*Records to use*:
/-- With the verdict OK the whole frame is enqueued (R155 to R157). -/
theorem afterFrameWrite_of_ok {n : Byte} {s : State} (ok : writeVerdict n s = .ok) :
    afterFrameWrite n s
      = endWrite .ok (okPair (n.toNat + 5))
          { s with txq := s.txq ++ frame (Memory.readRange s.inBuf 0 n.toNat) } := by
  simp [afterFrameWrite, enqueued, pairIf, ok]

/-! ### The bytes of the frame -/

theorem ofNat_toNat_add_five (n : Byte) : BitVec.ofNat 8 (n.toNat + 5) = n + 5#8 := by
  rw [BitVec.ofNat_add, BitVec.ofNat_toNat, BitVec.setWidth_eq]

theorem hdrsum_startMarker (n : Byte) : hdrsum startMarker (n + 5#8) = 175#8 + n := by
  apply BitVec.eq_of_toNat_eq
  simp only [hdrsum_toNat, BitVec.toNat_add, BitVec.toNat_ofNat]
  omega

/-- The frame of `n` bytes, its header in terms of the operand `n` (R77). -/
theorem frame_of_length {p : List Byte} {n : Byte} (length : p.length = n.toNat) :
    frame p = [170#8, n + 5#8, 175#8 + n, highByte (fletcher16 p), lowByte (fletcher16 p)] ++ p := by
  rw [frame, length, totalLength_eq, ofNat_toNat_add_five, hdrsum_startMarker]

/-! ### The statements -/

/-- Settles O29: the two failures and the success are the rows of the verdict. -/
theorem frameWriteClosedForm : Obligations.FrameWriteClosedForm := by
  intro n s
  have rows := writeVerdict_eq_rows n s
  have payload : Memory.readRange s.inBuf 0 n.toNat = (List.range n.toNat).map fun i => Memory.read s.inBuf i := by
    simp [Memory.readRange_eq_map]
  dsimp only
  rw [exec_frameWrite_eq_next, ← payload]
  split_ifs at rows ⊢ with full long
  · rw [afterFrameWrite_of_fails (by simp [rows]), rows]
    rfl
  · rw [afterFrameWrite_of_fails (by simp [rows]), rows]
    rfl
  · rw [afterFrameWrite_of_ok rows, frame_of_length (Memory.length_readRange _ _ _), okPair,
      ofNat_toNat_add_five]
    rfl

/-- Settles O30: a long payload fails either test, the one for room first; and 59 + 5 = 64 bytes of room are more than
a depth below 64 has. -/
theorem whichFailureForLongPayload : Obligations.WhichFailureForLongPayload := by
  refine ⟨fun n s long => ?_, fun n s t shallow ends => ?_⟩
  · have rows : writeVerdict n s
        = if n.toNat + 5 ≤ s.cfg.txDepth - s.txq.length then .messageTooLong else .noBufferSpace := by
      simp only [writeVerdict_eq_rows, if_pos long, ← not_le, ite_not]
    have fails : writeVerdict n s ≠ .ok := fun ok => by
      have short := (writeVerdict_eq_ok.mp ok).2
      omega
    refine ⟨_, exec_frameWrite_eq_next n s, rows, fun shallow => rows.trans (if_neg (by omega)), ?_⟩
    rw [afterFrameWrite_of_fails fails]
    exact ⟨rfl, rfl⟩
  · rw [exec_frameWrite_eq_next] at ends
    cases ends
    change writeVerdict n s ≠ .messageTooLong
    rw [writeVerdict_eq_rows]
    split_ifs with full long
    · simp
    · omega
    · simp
* * *
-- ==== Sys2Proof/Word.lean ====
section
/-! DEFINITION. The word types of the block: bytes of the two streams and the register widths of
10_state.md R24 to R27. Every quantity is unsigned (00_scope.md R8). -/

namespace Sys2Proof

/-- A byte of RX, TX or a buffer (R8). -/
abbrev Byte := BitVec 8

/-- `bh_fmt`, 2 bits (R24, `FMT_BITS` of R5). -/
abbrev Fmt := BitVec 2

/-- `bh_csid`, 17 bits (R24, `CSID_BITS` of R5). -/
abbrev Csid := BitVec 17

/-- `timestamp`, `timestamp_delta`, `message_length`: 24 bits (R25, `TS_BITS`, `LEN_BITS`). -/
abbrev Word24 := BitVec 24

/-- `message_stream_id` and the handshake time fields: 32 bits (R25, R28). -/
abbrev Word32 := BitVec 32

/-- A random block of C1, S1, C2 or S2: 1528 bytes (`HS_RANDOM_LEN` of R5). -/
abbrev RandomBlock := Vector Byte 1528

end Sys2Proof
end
==
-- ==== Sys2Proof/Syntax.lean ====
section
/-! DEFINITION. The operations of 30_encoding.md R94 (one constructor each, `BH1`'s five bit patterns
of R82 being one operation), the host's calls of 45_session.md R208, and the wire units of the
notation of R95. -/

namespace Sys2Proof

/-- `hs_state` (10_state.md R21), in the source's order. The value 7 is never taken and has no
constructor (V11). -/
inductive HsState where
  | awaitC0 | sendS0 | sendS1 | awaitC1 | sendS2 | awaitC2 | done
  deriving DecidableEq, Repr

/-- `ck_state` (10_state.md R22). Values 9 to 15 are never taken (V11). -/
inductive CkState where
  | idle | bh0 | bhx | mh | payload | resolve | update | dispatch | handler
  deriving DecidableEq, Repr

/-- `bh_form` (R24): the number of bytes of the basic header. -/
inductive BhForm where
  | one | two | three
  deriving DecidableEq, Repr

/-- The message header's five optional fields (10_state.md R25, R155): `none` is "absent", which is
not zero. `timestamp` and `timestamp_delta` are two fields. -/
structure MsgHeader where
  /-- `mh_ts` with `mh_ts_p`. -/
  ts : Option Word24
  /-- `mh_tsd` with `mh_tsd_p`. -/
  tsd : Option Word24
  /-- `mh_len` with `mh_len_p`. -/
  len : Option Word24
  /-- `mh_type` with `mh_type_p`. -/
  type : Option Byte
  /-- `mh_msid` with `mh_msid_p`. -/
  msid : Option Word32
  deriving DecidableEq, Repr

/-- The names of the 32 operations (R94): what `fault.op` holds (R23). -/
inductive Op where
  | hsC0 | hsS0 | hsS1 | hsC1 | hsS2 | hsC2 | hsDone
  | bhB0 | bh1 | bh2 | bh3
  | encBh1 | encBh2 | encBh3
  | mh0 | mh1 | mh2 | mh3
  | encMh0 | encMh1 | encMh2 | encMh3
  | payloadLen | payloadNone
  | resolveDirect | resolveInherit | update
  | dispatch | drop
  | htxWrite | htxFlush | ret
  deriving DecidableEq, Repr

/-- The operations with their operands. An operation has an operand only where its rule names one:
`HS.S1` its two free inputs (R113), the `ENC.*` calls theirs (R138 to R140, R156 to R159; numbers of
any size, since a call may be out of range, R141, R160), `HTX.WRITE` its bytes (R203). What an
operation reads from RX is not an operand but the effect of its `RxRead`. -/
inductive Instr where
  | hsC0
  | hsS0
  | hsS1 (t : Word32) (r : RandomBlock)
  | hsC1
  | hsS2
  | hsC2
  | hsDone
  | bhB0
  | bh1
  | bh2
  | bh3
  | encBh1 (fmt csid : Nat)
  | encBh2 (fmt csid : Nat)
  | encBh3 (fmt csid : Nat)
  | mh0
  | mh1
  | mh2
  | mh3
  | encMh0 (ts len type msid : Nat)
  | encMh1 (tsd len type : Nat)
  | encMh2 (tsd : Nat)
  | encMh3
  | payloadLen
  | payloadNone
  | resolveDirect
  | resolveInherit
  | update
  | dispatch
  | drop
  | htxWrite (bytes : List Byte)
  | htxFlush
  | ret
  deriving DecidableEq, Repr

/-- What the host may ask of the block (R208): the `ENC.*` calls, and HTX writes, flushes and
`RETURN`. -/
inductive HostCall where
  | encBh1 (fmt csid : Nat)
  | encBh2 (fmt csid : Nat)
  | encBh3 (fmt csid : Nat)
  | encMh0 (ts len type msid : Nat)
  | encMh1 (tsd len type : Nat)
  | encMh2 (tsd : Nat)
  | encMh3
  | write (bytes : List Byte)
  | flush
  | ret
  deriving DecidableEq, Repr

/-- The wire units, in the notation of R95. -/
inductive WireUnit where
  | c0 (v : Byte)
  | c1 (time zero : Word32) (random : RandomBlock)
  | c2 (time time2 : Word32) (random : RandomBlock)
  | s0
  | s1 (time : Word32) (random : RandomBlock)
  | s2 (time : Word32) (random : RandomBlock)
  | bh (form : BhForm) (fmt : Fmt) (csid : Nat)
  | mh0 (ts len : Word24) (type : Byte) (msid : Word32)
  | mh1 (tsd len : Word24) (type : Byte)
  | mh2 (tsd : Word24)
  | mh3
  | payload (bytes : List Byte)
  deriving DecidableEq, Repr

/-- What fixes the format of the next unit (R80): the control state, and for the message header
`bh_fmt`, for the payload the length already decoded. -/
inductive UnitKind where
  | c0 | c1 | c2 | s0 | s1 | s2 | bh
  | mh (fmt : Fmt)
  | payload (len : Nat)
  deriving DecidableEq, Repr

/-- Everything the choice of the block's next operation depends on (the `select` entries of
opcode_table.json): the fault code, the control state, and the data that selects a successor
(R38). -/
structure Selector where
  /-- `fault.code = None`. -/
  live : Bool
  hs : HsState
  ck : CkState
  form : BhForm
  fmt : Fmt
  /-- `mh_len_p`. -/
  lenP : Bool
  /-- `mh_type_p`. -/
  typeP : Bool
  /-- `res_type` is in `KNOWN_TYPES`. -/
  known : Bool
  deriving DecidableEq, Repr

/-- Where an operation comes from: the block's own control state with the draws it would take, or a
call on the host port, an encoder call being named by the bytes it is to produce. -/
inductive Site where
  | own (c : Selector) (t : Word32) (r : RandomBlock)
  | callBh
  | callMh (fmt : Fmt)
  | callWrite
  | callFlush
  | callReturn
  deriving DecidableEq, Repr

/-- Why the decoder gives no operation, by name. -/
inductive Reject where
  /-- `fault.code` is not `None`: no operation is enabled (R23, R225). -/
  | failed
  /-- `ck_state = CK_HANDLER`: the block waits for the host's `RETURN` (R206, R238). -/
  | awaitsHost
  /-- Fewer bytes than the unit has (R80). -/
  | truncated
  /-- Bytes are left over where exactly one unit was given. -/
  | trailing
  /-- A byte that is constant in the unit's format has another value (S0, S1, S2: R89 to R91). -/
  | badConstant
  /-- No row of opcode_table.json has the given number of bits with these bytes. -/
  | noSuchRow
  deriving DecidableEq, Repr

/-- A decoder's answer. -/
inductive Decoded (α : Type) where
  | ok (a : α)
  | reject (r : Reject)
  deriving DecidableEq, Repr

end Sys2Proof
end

*Problem to work on*:
In the listing above, find the line with "refine ⟨fun n" and the line with "rw [writeVerdict_eq_rows]", then print exactly those lines and every line between them.

*Answer*:
  refine ⟨fun n s long => ?_, fun n s t shallow ends => ?_⟩
  · have rows : writeVerdict n s
        = if n.toNat + 5 ≤ s.cfg.txDepth - s.txq.length then .messageTooLong else .noBufferSpace := by
      simp only [writeVerdict_eq_rows, if_pos long, ← not_le, ite_not]
    have fails : writeVerdict n s ≠ .ok := fun ok => by
      have short := (writeVerdict_eq_ok.mp ok).2
      omega
    refine ⟨_, exec_frameWrite_eq_next n s, rows, fun shallow => rows.trans (if_neg (by omega)), ?_⟩
    rw [afterFrameWrite_of_fails fails]
    exact ⟨rfl, rfl⟩
  · rw [exec_frameWrite_eq_next] at ends
    cases ends
    change writeVerdict n s ≠ .messageTooLong
    rw [writeVerdict_eq_rows]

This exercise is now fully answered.